• [EXERCISE DIRECTIONS]
Word for word, restate every record.

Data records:
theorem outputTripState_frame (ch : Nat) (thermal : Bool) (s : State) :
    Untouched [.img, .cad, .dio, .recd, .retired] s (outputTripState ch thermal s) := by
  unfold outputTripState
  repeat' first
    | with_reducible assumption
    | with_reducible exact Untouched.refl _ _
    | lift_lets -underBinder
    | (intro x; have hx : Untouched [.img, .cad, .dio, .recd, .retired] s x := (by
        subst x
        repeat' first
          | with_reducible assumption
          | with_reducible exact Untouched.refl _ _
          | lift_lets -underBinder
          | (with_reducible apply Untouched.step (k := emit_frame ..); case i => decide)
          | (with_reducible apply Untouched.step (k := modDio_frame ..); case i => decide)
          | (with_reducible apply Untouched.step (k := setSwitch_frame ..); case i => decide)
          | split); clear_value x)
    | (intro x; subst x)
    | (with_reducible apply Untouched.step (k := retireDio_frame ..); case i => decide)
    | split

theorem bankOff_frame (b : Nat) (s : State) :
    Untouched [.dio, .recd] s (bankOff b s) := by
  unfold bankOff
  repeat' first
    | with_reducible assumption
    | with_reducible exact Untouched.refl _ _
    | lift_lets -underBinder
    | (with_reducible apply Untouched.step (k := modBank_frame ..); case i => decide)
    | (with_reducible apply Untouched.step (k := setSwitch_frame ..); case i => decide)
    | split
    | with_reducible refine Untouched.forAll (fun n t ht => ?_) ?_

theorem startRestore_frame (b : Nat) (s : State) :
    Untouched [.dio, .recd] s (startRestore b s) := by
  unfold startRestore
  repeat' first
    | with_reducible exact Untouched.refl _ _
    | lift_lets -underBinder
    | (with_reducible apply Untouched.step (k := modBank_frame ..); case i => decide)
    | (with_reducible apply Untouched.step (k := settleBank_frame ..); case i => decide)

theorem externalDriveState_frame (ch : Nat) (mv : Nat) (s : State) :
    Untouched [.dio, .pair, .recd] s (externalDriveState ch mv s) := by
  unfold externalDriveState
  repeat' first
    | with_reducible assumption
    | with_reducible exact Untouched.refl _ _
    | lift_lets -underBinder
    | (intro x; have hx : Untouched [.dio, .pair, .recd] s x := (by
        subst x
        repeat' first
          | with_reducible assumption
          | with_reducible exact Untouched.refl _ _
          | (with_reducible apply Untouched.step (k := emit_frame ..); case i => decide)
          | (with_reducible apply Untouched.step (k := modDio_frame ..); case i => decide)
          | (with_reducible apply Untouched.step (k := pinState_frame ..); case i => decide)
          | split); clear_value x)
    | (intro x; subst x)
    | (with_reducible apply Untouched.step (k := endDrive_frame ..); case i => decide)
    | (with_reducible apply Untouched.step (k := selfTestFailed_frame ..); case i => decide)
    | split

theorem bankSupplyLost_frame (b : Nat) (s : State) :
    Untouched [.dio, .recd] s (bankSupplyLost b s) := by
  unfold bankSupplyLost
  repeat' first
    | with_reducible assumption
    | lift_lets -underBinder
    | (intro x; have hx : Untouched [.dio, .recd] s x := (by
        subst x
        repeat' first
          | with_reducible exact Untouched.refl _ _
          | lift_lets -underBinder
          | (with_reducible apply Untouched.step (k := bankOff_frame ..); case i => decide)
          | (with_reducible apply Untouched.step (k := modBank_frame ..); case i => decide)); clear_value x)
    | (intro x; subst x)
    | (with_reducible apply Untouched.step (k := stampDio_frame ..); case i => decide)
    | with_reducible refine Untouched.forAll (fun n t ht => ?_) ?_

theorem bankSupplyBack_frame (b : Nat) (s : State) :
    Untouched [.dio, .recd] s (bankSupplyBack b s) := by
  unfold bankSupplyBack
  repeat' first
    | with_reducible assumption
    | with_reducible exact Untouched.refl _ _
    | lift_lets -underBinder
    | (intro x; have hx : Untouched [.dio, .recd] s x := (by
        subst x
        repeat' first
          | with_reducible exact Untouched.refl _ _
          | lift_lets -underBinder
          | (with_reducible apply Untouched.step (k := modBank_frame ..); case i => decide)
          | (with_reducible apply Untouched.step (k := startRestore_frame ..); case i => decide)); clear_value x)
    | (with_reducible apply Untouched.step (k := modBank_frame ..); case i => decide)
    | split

• [REPLY]
theorem outputTripState_frame (ch : Nat) (thermal : Bool) (s : State) :
    Untouched [.img, .cad, .dio, .recd, .retired] s (outputTripState ch thermal s) := by
  unfold outputTripState
  repeat' first
    | with_reducible assumption
    | with_reducible exact Untouched.refl _ _
    | lift_lets -underBinder
    | (intro x; have hx : Untouched [.img, .cad, .dio, .recd, .retired] s x := (by
        subst x
        repeat' first
          | with_reducible assumption
          | with_reducible exact Untouched.refl _ _
          | lift_lets -underBinder
          | (with_reducible apply Untouched.step (k := emit_frame ..); case i => decide)
          | (with_reducible apply Untouched.step (k := modDio_frame ..); case i => decide)
          | (with_reducible apply Untouched.step (k := setSwitch_frame ..); case i => decide)
          | split); clear_value x)
    | (intro x; subst x)
    | (with_reducible apply Untouched.step (k := retireDio_frame ..); case i => decide)
    | split

theorem bankOff_frame (b : Nat) (s : State) :
    Untouched [.dio, .recd] s (bankOff b s) := by
  unfold bankOff
  repeat' first
    | with_reducible assumption
    | with_reducible exact Untouched.refl _ _
    | lift_lets -underBinder
    | (with_reducible apply Untouched.step (k := modBank_frame ..); case i => decide)
    | (with_reducible apply Untouched.step (k := setSwitch_frame ..); case i => decide)
    | split
    | with_reducible refine Untouched.forAll (fun n t ht => ?_) ?_

theorem startRestore_frame (b : Nat) (s : State) :
    Untouched [.dio, .recd] s (startRestore b s) := by
  unfold startRestore
  repeat' first
    | with_reducible exact Untouched.refl _ _
    | lift_lets -underBinder
    | (with_reducible apply Untouched.step (k := modBank_frame ..); case i => decide)
    | (with_reducible apply Untouched.step (k := settleBank_frame ..); case i => decide)

theorem externalDriveState_frame (ch : Nat) (mv : Nat) (s : State) :
    Untouched [.dio, .pair, .recd] s (externalDriveState ch mv s) := by
  unfold externalDriveState
  repeat' first
    | with_reducible assumption
    | with_reducible exact Untouched.refl _ _
    | lift_lets -underBinder
    | (intro x; have hx : Untouched [.dio, .pair, .recd] s x := (by
        subst x
        repeat' first
          | with_reducible assumption
          | with_reducible exact Untouched.refl _ _
          | (with_reducible apply Untouched.step (k := emit_frame ..); case i => decide)
          | (with_reducible apply Untouched.step (k := modDio_frame ..); case i => decide)
          | (with_reducible apply Untouched.step (k := pinState_frame ..); case i => decide)
          | split); clear_value x)
    | (intro x; subst x)
    | (with_reducible apply Untouched.step (k := endDrive_frame ..); case i => decide)
    | (with_reducible apply Untouched.step (k := selfTestFailed_frame ..); case i => decide)
    | split

theorem bankSupplyLost_frame (b : Nat) (s : State) :
    Untouched [.dio, .recd] s (bankSupplyLost b s) := by
  unfold bankSupplyLost
  repeat' first
    | with_reducible assumption
    | lift_lets -underBinder
    | (intro x; have hx : Untouched [.dio, .recd] s x := (by
        subst x
        repeat' first
          | with_reducible exact Untouched.refl _ _
          | lift_lets -underBinder
          | (with_reducible apply Untouched.step (k := bankOff_frame ..); case i => decide)
          | (with_reducible apply Untouched.step (k := modBank_frame ..); case i => decide)); clear_value x)
    | (intro x; subst x)
    | (with_reducible apply Untouched.step (k := stampDio_frame ..); case i => decide)
    | with_reducible refine Untouched.forAll (fun n t ht => ?_) ?_

theorem bankSupplyBack_frame (b : Nat) (s : State) :
    Untouched [.dio, .recd] s (bankSupplyBack b s) := by
  unfold bankSupplyBack
  repeat' first
    | with_reducible assumption
    | with_reducible exact Untouched.refl _ _
    | lift_lets -underBinder
    | (intro x; have hx : Untouched [.dio, .recd] s x := (by
        subst x
        repeat' first
          | with_reducible exact Untouched.refl _ _
          | lift_lets -underBinder
          | (with_reducible apply Untouched.step (k := modBank_frame ..); case i => decide)
          | (with_reducible apply Untouched.step (k := startRestore_frame ..); case i => decide)); clear_value x)
    | (with_reducible apply Untouched.step (k := modBank_frame ..); case i => decide)
    | split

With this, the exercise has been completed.